Пашка переводил взгляд с одного родителя на другого. И в груди
парня зародилась такая жгучая смесь страха и ярости, что у него
потемнело в глазах, и кулаки сами собой сжались.
– Говори! – Дыхание Пашки ускорилось, ноздри начали раздуваться,
а голова пошла кругом.
– Расскажи! Расскажи, какая ты скотина! – Истерика с новой силой
накрыла Алевтину Анатольевну, хотя казалось, что все чувства уже
исчезли. – Будь мужиком! Расскажи!
– Я… – Константин Александрович оглянулся, словно искал пути к
отступлению. – Я… Я встретил другую. Я полюбил её. Я ухожу к
ней…
Что-то подобное Пашка и предполагал, но к тому, что он услышал
дальше, готов не был.
– А не хочешь рассказать, что твоей девке восемнадцать? Что она
беременна? Что ты обманывал меня с ней полгода? – Алевтина
Анатольевна вскочила, но от резкого подъёма голова её закружилась,
и женщина рухнула обратно на стул. И вместе с этим у неё
закончились и силы. Положив голову на стол, она прошептала, глядя в
никуда: – Уходи… Просто уходи…
Видя супругу в таком состоянии, отец семейства на секунду
захотел остаться, чтобы попытаться всё исправить.

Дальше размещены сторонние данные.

/-- Publishes the pictures of `outs` that are in the buffer, in order. -/
def putOut (x : Nat) : List Nat → State → State
  | [], s => s
  | t :: ts, s =>
    let d := getDec s x
    match d.pics.find? fun p => p.ts = t with
    | some p =>
      putOut x ts (publish x p (setDec s x { d with pics := d.pics.map fun q =>
        if q.ts = t then { q with waiting := false } else q }))
    | none => putOut x ts s

/-- What a completed frame says of damage: the causes it counts, and whether any area was concealed (Table 5-6). -/
def damageOf (f : CodedFrame) (r : DecRes) (pics : List Pic) : List Nat × Bool :=
  let bad (t : Nat) : Bool := !(pics.any fun p => p.ts == t && p.isRef && !p.missing)
  let cs := (if f.info.refs.any bad then [1] else []) ++ (if f.whole then [] else [2]) ++ (if r.bad then [3] else [])
    ++ (if r.poison = 1 then [6] else []) ++ (if r.poison = 2 then [7] else [])
  (cs, !cs.isEmpty)

/-- The end of a frame whose context was poisoned (Table 5-6, POISON_CONTEXT). -/
def poisonContext (x e : Nat) (s : State) : State :=
  emitObj (dropItems e (fun i => !i.enc && i.k == x) (syncWait x (countCause x 8 s))) x 0x041 (toLe 1 e)

/-- The end of a decoded frame (R279 to R290). -/
def decodeEnd (x : Nat) (f : CodedFrame) (r : DecRes) (s : State) : State :=
  let d := getDec s x
  match freeSurf s x with
  | none => s
  | some n =>
    let pics0 := if r.poison = 2 then d.pics.map fun p => if r.poisonRefs.contains p.ts then { p with missing := true } else p
      else d.pics
    let dm := damageOf f r pics0
    let fresh := f.info.key || r.recovered
    let rec_ := !f.info.key && !r.recovered && (d.recovery || f.info.recov)
    let refBad := f.info.refs.any fun t => pics0.any fun p => p.ts == t && p.damaged
    let damaged := dm.2 || rec_ || (!fresh && refBad)
    let keeps := r.keep.contains f.ts
    let pic : Pic := { surf := n, ts := f.ts, sid := f.info.sid, tid := f.info.tid, isRef := keeps, damaged := damaged
                       width := f.info.width, height := f.info.height, depth := f.info.depth }
    let pics1 := (pics0.map fun p => { p with isRef := r.keep.contains p.ts }).filter fun p => p.isRef || p.waiting
    let late := match f.elig with
      | some t => decide (t + decPeriod s x < now s)
      | none => false
    let miss := match f.elig with
      | some t => decide (t + decPeriod s x + bNpNow s + tSwNow s < now s)
      | none => false
    let s1 := writePicture n f.info.width f.info.height f.info.depth s
    let s2 := setDec s1 x { d with pics := pics1 ++ [pic], recovery := rec_, grain := r.grain }
    let s3 := dm.1.foldl (fun s c => countCause x c s) (bumpObj s2 x .decFrames)
    let s4 := if late then bumpObj s3 x .decLate else s3
    let s5 := if miss then promiseMiss x s4 else s4
    let s6 := putOut x r.outs s5
    let s7 := if damaged && keeps then raiseHold x f.info.sid f.info.tid s6
      else if !damaged && f.info.tid == 0 then
        setStream s6 x { getStream s6 x with dam0 := (getStream s6 x).dam0.filter fun a => a ≠ f.info.sid }
      else s6
    if damaged && keeps then raiseNeed x 0 (setDec s7 x { getDec s7 x with st := 3 })
    else if !damaged then endNeed x 0 (setDec s7 x { getDec s7 x with st := 2 })
    else if d.st = 1 then setDec s7 x { getDec s7 x with st := 3 }
    else s7

/-- DECODE_FRAME_COMPLETE (R280): engine `e` finishes the decode of its frame; `r` is what the bitstream made of it. -/
def execDecodeFrameComplete (e : Nat) (r : DecRes) (s : State) : Out :=
  onPart (decide (e < 16)) s fun s =>
    match (getEng s e).run with
    | none => s
    | some i =>
      guarded (!i.enc) s fun s =>
        let s1 := updEng s e fun g => { g with run := none }
        let x := i.k
        let d := getDec s1 x
        match d.handed.find? fun f => f.ts = i.id with
        | none => s1
        | some f =>
          let s2 := setDec s1 x { d with handed := d.handed.filter fun g => g.ts ≠ i.id }
          takeCredits x 8 (if r.poison = 3 then poisonContext x e s2 else decodeEnd x f r s2)

/-! ## Status (R299) -/

/-- DECODER_READ (Table 5-7). -/
def bodyDecoderRead : Body := fun F p _ s =>
  match resolve s F 4 (le p 0 4) with
  | none => .no .badHandle []
  | some x =>
    let d := getDec s x
    let z := d.size
    checked [(d.st != 0, .badState)] fun _ =>
      let w := d.st + 4 * b2n d.damaged + 8 * b2n (!(getStream s x).hold.isEmpty) + 16 * d.credits + 256 * d.engine
        + 4096 * z.2.2 + 65536 * z.1 + 2 ^ 32 * z.2.1
      .ok (toLe 8 w ++ toLe 8 d.fence ++ toLe 4 ((d.pub.map (surfHandle s)).getD 0) ++ toLe 4 d.pubTs ++ toLe 8 d.pubAt
        ++ toLe 2 d.grain ++ zeros 6) 0 s

/-- DECODER_READ. -/
def execDecoderRead (src : Src) (s : State) : Out := serve 0x0606 src [] bodyDecoderRead s

end Sys2Proof.Machine
end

Но только на
секунду.
– Хорошо, – пробормотал он. – Я уйду.
– Подожди! – Пашка подошёл к нему, не спуская взгляда с
бледнеющего человека, всего каких-то десять минут назад такого
родного.
– Сын, пойми, я не останусь. Сам должен понимать. Я не могу
остаться…
Не дав отцу договорить, Пашка с размаху ударил его кулаком в
челюсть. Мужчина отлетел назад, задев плечом дверной проём, и
приземлился около ванной комнаты.
– А я и не прошу, – Пашка словно выплюнул эти слова. – Можешь
валить. Тебя никто не держит.
Потирая ушибленную челюсть, Константин Александрович кивнул. И
больше никто на него внимания не обращал. И даже Бонифаций
протрусил мимо уже бывшего хозяина, перепрыгнул через его ногу,
преградившую путь, забрался на стул около обожаемой кормилицы, да
там и остался, чтобы, не дай кошачий бог, кто-нибудь посмел её
потревожить.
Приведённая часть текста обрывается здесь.